EEK! Those Power Plants Are Spewing Water Into the Atmosphere!

Yet another media article on CO2 illustrated with steam plumes

Postscript:  This is even funnier, potentially, since given the size and design of those cooling towers, this is very likely a nuclear plant, which of course has no CO2 emissions at all.

Postscript #2:  I tried a reverse image search to try to confirm my guess this is a nuclear plant.  This is what Google returned:

co2_fail

That will give you some idea how often the media has used this stock image of water vapor to illustrate CO2 articles.

13 Comments

  1. abe:

    DHMO ! We are all Doomed! It is in our air we Breathe! Obama Save Us !

  2. Matthew Slyfield:

    Please don't give him ideas, he might actually try it.

  3. Jerryskids:

    That's the Boxberg Power Station in Germany - it is indeed a coal plant and even though it's been down-sized and retro-fitted to be as clean as possible it's the European poster child for "dirty energy". The CO2 reference you found was probably due to Greenpeace occupying the plant and hanging a bunch of "Stop CO2" banners back in 2008. It's a case of the enviros demanding it be shut down and replaced with clean energy even though there's nothing that can scale economically. They're demanding unicorn farts.

  4. Not Sure:

    Headline: "Earth's CO2 levels have permanently crossed the 400ppm threshold"
    Article: "According to climate scientists, it is extremely unlikely that the planet will ever drop below those levels again in our lifetimes."
    Extremely unlikely in our lifetimes = permanently?

  5. joe:

    both molecules have 1 atom of oxygen - its all the same - just ask any scientist - especially a climate scientist - they are absolutely infallable

  6. abe:

    He IS trying it !

  7. ano333:

    Ironically, water vapor is also a greenhouse gas according to NASA. Still doesn't make sense to have pics of water vapor on articles about CO2 though...

  8. Jason Calley:

    The ultimate irony will happen when the greenies, worried about H2O greenhouse pollution from the oceans, propose massive oil tanker spills to seal off the sea from evaporation.

  9. niccolom777:

    Here is another shot of the power station taken by the same photographer. More info on the plant here

  10. Jason Calley:

    "Extremely unlikely in our lifetimes = permanently?"

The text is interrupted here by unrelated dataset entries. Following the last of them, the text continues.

theorem uniStore_acc (h : Issues s c i) (he : exec i s = issue (issueFault i) (uniStoreEff sp n k d f) s)
    (hg : guardUni k c.w = true) (ht : checkUni s c sp .store n (f c.rv) = none) (hq : c.w.sq.length < 16)
    (hn : n = 4 ∨ n = 8) :
    CompletesAcc s c i [⟨uniLane, sp, f c.rv, n, 1⟩]
      (s.enqueue c [⟨uniLane, sp, f c.rv, operandBytes c.rv.getS d.toNat n⟩]) := by
  unfold CompletesAcc
  rw [he]
  exact h.acc (by
    have hq' : ¬ 16 ≤ c.w.sq.length := by omega
    simp only [uniStoreEff, hg, Bool.true_eq_false, if_false, ht, hq',
      operandBytes_eq _ _ n (by omega)]
    rfl)

end Loads

/-! ## Tracked float words -/

theorem tracked_none {g : BitVec 4} {f : Rd → Nat → List RegWrite} (h : Issues s c i)
    (he : exec i s = laneTracked i g f s) (hg : c.guarded g = 0) :
    Completes s c i (s.fallNow c.w.id c.g.fa none) := by
  unfold Completes
  rw [he]
  exact h.go (by simp only [maskLanes_empty, hg, decide_true, if_true])

theorem tracked_go {g : BitVec 4} {f : Rd → Nat → List RegWrite} (h : Issues s c i)
    (he : exec i s = laneTracked i g f s) (hg : c.guarded g ≠ 0) :
    Completes s c i (s.track c c.g.fa none (.done ((maskLanes (c.guarded g)).flatMap fun l => f (c.rd l) l))) := by
  unfold Completes
  rw [he]
  exact h.go (by
    simp only [maskLanes_empty, hg, decide_false, Bool.false_eq_true, if_false]
    rfl)

/-! ## Uniform compares -/

theorem uniCompare_completes (k : BitVec 3) (x y : BitVec 2) {f : Warp → Bool} (h : Issues s c i)
    (he : exec i s = uniCompare i k x y f s) :
    Completes s c i (if guardUni k c.w then s.setWarp { c.w with k := setK (setK c.w.k x.toNat (f c.rv)) y.toNat (!f c.rv) }
      else s) := by
  unfold Completes
  rw [he]
  obtain ⟨t, h1, h2⟩ := h.go (eff := fun c s => .go (if guardUni k c.w then
    s.setWarp { c.w with k := setK (setK c.w.k x.toNat (f c.rv)) y.toNat (!f c.rv) }.unquiet else s) []) rfl
  refine ⟨t, h1, ?_⟩
  split
  · rename_i hg
    rw [if_pos hg] at h2
    exact .of_moved (unquiet_moved s _) rfl h2
  · rename_i hg
    rw [if_neg hg] at h2
    exact h2

/-! ## Engine commands -/

/-- The checks of a matrix word are those of R50 for it. -/
theorem checks_eq (i : Instr) (sub res regs : Bool) (gr : Ctx → Bool) (c : Ctx) (h1 : subfieldOk i = sub)
    (h2 : reservedOk i = res) (h3 : regsOk i = regs) (h4 : predsOk i = true) (h5 : handlerOnly i = false)
    (h6 : trapRegOutside i c = false) (h7 : beyondAllot i c = false) (h8 : grantBeyond i c = !gr c) :
    issueFault i c = checks sub res regs gr c := by
  unfold issueFault checks
  simp only [h1, h2, h3, h4, h5, h6, h7, h8]
  cases sub <;> cases res <;> cases regs <;> cases gr c <;> simp

/-- Register lists and status destinations of the tables are the words' own. -/
theorem uRegs_eq (n k : Nat) : uRegs n k = sRegs n k := rfl

theorem statusTo_eq (ns : BitVec 1) (d : BitVec 5) : statusTo ns d = statusDst ns d := by
  unfold statusTo statusDst
  have : ns = 0 ∨ ns = 1 := by revert ns; decide
  rcases this with rfl | rfl <;> rfl

theorem word_zext3 (t : BitVec 3) : word t.toNat = t.setWidth 32 := by
  apply BitVec.eq_of_toNat_eq
  simp [word]

theorem uRegs_two (n : Nat) (w : Warp) : uRegs n 2 w = [w.getS n, w.getS (n + 1)] := rfl

theorem no_tiles (n : Nat) : (n == 0) = !(decide (1 ≤ n) && true) := by
  rw [Bool.eq_iff_iff]; simp

theorem beyond_tiles (n t : Nat) : decide (n ≤ t) = !(decide (1 ≤ n) && decide (t < n)) := by
  rw [Bool.eq_iff_iff]; simp; omega

/-- A command word is a command of its table's engine code, and its checks are those of R50. -/
theorem commands_exec {f : CmdForm} (s : State) (h : commands i = some f) :
    ∃ chk : Ctx → Option Nat, (∀ c, issueFault i c = chk c) ∧
      exec i s = commandWord chk f.guard f.eop f.status f.regs s := by
  unfold commands at h
  split at h <;> try cases h
  · rename_i k sl w a
    refine ⟨checks true true true fun c => decide (1 ≤ c.grp.desc.tiles) && true, fun c => ?_, ?_⟩
    · refine checks_eq _ _ _ _ _ c ?_ ?_ ?_ rfl rfl rfl ?_ ?_
      · rfl
      · rfl
      · rfl
      · rfl
      · exact no_tiles _
    · rfl
  · rename_i k sl w a
    refine ⟨checks true true true fun c => decide (1 ≤ c.grp.desc.tiles) && true, fun c => ?_, ?_⟩
    · refine checks_eq _ _ _ _ _ c ?_ ?_ ?_ rfl rfl rfl ?_ ?_
      · rfl
      · rfl
      · rfl
      · rfl
      · exact no_tiles _
    · rfl
  · rename_i k t sl w
    refine ⟨checks true true true fun c => decide (1 ≤ c.grp.desc.tiles) && decide (t.toNat < c.grp.desc.tiles), fun c => ?_, ?_⟩
    · refine checks_eq _ _ _ _ _ c ?_ ?_ ?_ rfl rfl rfl ?_ ?_
      · rfl
      · rfl
      · rfl
      · rfl
      · exact beyond_tiles _ _
    · simp only [word_zext3]
      rfl
  · rename_i k sl w a
    refine ⟨checks true true true fun c => decide (1 ≤ c.grp.desc.tiles) && true, fun c => ?_, ?_⟩
    · refine checks_eq _ _ _ _ _ c ?_ ?_ ?_ rfl rfl rfl ?_ ?_
      · rfl
      · rfl
      · rfl
      · rfl
      · exact no_tiles _
    · rfl
  · rename_i k t sl w a
    refine ⟨checks true true (evenU a) fun c => decide (1 ≤ c.grp.desc.tiles) && decide (t.toNat < c.grp.desc.tiles), fun c => ?_, ?_⟩
    · refine checks_eq _ _ _ _ _ c ?_ ?_ ?_ rfl rfl rfl ?_ ?_
      · rfl
      · rfl
      · rfl
      · rfl
      · exact beyond_tiles _ _
    · simp only [word_zext3]
      rfl
  · rename_i k cb sd ns q r sc
    refine ⟨checks (scopeOk sc) (nostatOk ns sd) (evenU cb && decide (cb.toNat ≤ 22) && BitVec.toNat (0 : BitVec 5) % 4 == 0) fun _ => true, fun c => ?_, ?_⟩
    · refine checks_eq _ _ _ _ _ c ?_ ?_ ?_ rfl rfl rfl ?_ ?_
      · rfl
      · rfl
      · exact (Bool.and_true _).symm
      · rfl
      · rfl
    · simp only [statusTo_eq]
      rfl
  · rename_i k cb sd ns q r sc
    refine ⟨checks (scopeOk sc) (nostatOk ns sd) (evenU cb && decide (cb.toNat ≤ 22) && BitVec.toNat (0 : BitVec 5) % 4 == 0) fun _ => true, fun c => ?_, ?_⟩
    · refine checks_eq _ _ _ _ _ c ?_ ?_ ?_ rfl rfl rfl ?_ ?_
      · rfl
      · rfl
      · exact (Bool.and_true _).symm
      · rfl
      · rfl
    · simp only [statusTo_eq]
      rfl
  · rename_i k cb sd ns q r sc mk
    refine ⟨checks (scopeOk sc) (nostatOk ns sd) (evenU cb && decide (cb.toNat ≤ 22) && BitVec.toNat mk % 4 == 0) fun _ => true, fun c => ?_, ?_⟩
    · refine checks_eq _ _ _ _ _ c ?_ ?_ ?_ rfl rfl rfl ?_ ?_
      · rfl
      · rfl
      · rfl
      · rfl
      · rfl
    · simp only [statusTo_eq]
      rfl
  · rename_i k cb sd ns q r sc m
    refine ⟨checks (scopeOk sc) (nostatOk ns sd) (evenU cb && decide (cb.toNat ≤ 22) && BitVec.toNat (0 : BitVec 5) % 4 == 0) fun _ => true, fun c => ?_, ?_⟩
    · refine checks_eq _ _ _ _ _ c ?_ ?_ ?_ rfl rfl rfl ?_ ?_
      · rfl
      · rfl
      · exact (Bool.and_true _).symm
      · rfl
      · rfl
    · simp only [statusTo_eq]
      rfl
  · rename_i k a b r
    refine ⟨checks true true true fun _ => true, fun c => ?_, ?_⟩
    · refine checks_eq _ _ _ _ _ c ?_ ?_ ?_ rfl rfl rfl ?_ ?_
      · rfl
      · rfl
      · rfl
      · rfl
      · rfl
    · rfl
  · rename_i k cb sd ns q r sc
    refine ⟨checks (scopeOk sc) (nostatOk ns sd) (evenU cb && decide (cb.toNat ≤ 22) && BitVec.toNat (0 : BitVec 5) % 4 == 0) fun _ => true, fun c => ?_, ?_⟩
    · refine checks_eq _ _ _ _ _ c ?_ ?_ ?_ rfl rfl rfl ?_ ?_
      · rfl
      · rfl
      · exact (Bool.and_true _).symm
      · rfl
      · rfl
    · simp only [statusTo_eq]
      rfl
  · rename_i k l d n q r sc
    refine ⟨checks (scopeOk sc) (nostatOk n d) (evenU l) fun _ => true, fun c => ?_, ?_⟩
    · refine checks_eq _ _ _ _ _ c ?_ ?_ ?_ rfl rfl rfl ?_ ?_
      · rfl
      · rfl
      · rfl
      · rfl
      · rfl
    · simp only [statusTo_eq]
      rfl
  · rename_i k a d n q r sc
    refine ⟨checks (scopeOk sc) (nostatOk n d) (evenU a) fun _ => true, fun c => ?_, ?_⟩
    · refine checks_eq _ _ _ _ _ c ?_ ?_ ?_ rfl rfl rfl ?_ ?_
      · rfl
      · rfl
      · rfl
      · rfl
      · rfl
    · simp only [statusTo_eq]
      rfl
  · rename_i k a d n q r sc
    refine ⟨checks (scopeOk sc) (nostatOk n d) (evenU a && decide (a.toNat ≤ 28)) fun _ => true, fun c => ?_, ?_⟩
    · refine checks_eq _ _ _ _ _ c ?_ ?_ ?_ rfl rfl rfl ?_ ?_
      · rfl
      · rfl
      · rfl
      · rfl
      · rfl
    · simp only [statusTo_eq]
      rfl
  · rename_i k a d n q r sc
    refine ⟨checks (scopeOk sc) (nostatOk n d) true fun _ => true, fun c => ?_, ?_⟩
    · refine checks_eq _ _ _ _ _ c ?_ ?_ ?_ rfl rfl rfl ?_ ?_
      · rfl
      · rfl
      · rfl
      · rfl
      · rfl
    · simp only [statusTo_eq]
      rfl
  · rename_i k a d n q r sc
    refine ⟨checks (scopeOk sc) (nostatOk n d) true fun _ => true, fun c => ?_, ?_⟩
    · refine checks_eq _ _ _ _ _ c ?_ ?_ ?_ rfl rfl rfl ?_ ?_
      · rfl
      · rfl
      · rfl
      · rfl
      · rfl
    · simp only [statusTo_eq]
      rfl
  · rename_i k a d n q r sc
    refine ⟨checks (scopeOk sc) (nostatOk n d) (evenU a) fun _ => true, fun c => ?_, ?_⟩
    · refine checks_eq _ _ _ _ _ c ?_ ?_ ?_ rfl rfl rfl ?_ ?_
      · rfl
      · rfl
      · rfl
      · rfl
      · rfl
    · simp only [statusTo_eq]
      rfl
  · rename_i k a d n q r sc
    refine ⟨checks (scopeOk sc) (nostatOk n d) (evenU a && decide (a.toNat ≤ 26)) fun _ => true, fun c => ?_, ?_⟩
    · refine checks_eq _ _ _ _ _ c ?_ ?_ ?_ rfl rfl rfl ?_ ?_
      · rfl
      · rfl
      · rfl
      · rfl
      · rfl
    · simp only [statusTo_eq]
      rfl
  · rename_i k a d n q r sc f
    refine ⟨checks (scopeOk sc) (nostatOk n d) true fun _ => true, fun c => ?_, ?_⟩
    · refine checks_eq _ _ _ _ _ c ?_ ?_ ?_ rfl rfl rfl ?_ ?_
      · rfl
      · rfl
      · rfl
      · rfl
      · rfl
    · simp only [statusTo_eq]
      rfl
  · rename_i k a d q sc t l
    refine ⟨checks (decide (t ≠ 3) && scopeOk sc) ((t == 0 && q == 0) || (t != 0 && l == 0)) (t == 0 || evenU a) fun _ => true, fun c => ?_, ?_⟩
    · refine checks_eq _ _ _ _ _ c ?_ ?_ ?_ rfl rfl rfl ?_ ?_
      · rfl
      · rfl
      · rfl
      · rfl
      · rfl
    · rfl
  · rename_i k a d n
    refine ⟨checks true (nostatOk n d) true fun _ => true, fun c => ?_, ?_⟩
    · refine checks_eq _ _ _ _ _ c ?_ ?_ ?_ rfl rfl rfl ?_ ?_
      · rfl
      · rfl
      · rfl
      · rfl
      · rfl
    · simp only [statusTo_eq]
      rfl
  · rename_i k a d n q sc l m
    refine ⟨checks (scopeOk sc) (nostatOk n d) (evenU a && decide (a.toNat ≤ 28)) fun _ => true, fun c => ?_, ?_⟩
    · refine checks_eq _ _ _ _ _ c ?_ ?_ ?_ rfl rfl rfl ?_ ?_
      · rfl
      · rfl
      · rfl
      · rfl
      · rfl
    · simp only [statusTo_eq]
      rfl
  · rename_i k a d n q sc l m
    refine ⟨checks (scopeOk sc) (nostatOk n d) (evenU a && decide (a.toNat ≤ 20)) fun _ => true, fun c => ?_, ?_⟩
    · refine checks_eq _ _ _ _ _ c ?_ ?_ ?_ rfl rfl rfl ?_ ?_
      · rfl
      · rfl
      · rfl
      · rfl
      · rfl
    · simp only [statusTo_eq]
      rfl
  · rename_i k a d n q sc l m
    refine ⟨checks (scopeOk sc) (nostatOk n d) (evenU a && decide (a.toNat ≤ 20)) fun _ => true, fun c => ?_, ?_⟩
    · refine checks_eq _ _ _ _ _ c ?_ ?_ ?_ rfl rfl rfl ?_ ?_
      · rfl
      · rfl
      · rfl
      · rfl
      · rfl
    · simp only [statusTo_eq]
      rfl
  · rename_i k a d n q sc l m
    refine ⟨checks (scopeOk sc) (nostatOk n d) (evenU a && decide (a.toNat ≤ 20)) fun _ => true, fun c => ?_, ?_⟩
    · refine checks_eq _ _ _ _ _ c ?_ ?_ ?_ rfl rfl rfl ?_ ?_
      · rfl
      · rfl
      · rfl
      · rfl
      · rfl
    · simp only [statusTo_eq]
      rfl
  · rename_i k a d n r sc l m
    refine ⟨checks (scopeOk sc) (nostatOk n d && (m == 1 || a == 0)) (evenU a) fun _ => true, fun c => ?_, ?_⟩
    · refine checks_eq _ _ _ _ _ c ?_ ?_ ?_ rfl rfl rfl ?_ ?_
      · rfl
      · rfl
      · rfl
      · rfl
      · rfl
    · simp only [statusTo_eq]
      rfl
  · rename_i k a d n l
    refine ⟨checks true (nostatOk n d) (evenU a) fun _ => true, fun c => ?_, ?_⟩
    · refine checks_eq _ _ _ _ _ c ?_ ?_ ?_ rfl rfl rfl ?_ ?_
      · rfl
      · rfl
      · rfl
      · rfl
      · rfl
    · simp only [statusTo_eq]
      rfl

    The way the MSM report things, "will last more than two years = permanently"!

  11. obloodyhell:

    Well, water vapor IS a GHG.... LOLZ.

  12. Blackbeard:

    Before the Industrial Revolution CO2 concentration was about 250 ppm. This was dangerously low as at about 180 ppm photosynthesis stops and all oxygen breathing life on Earth ends. Luckily we industrialized and now we have a decent safety margin. Nevertheless, 400 ppm is still quite low on a geological time scale.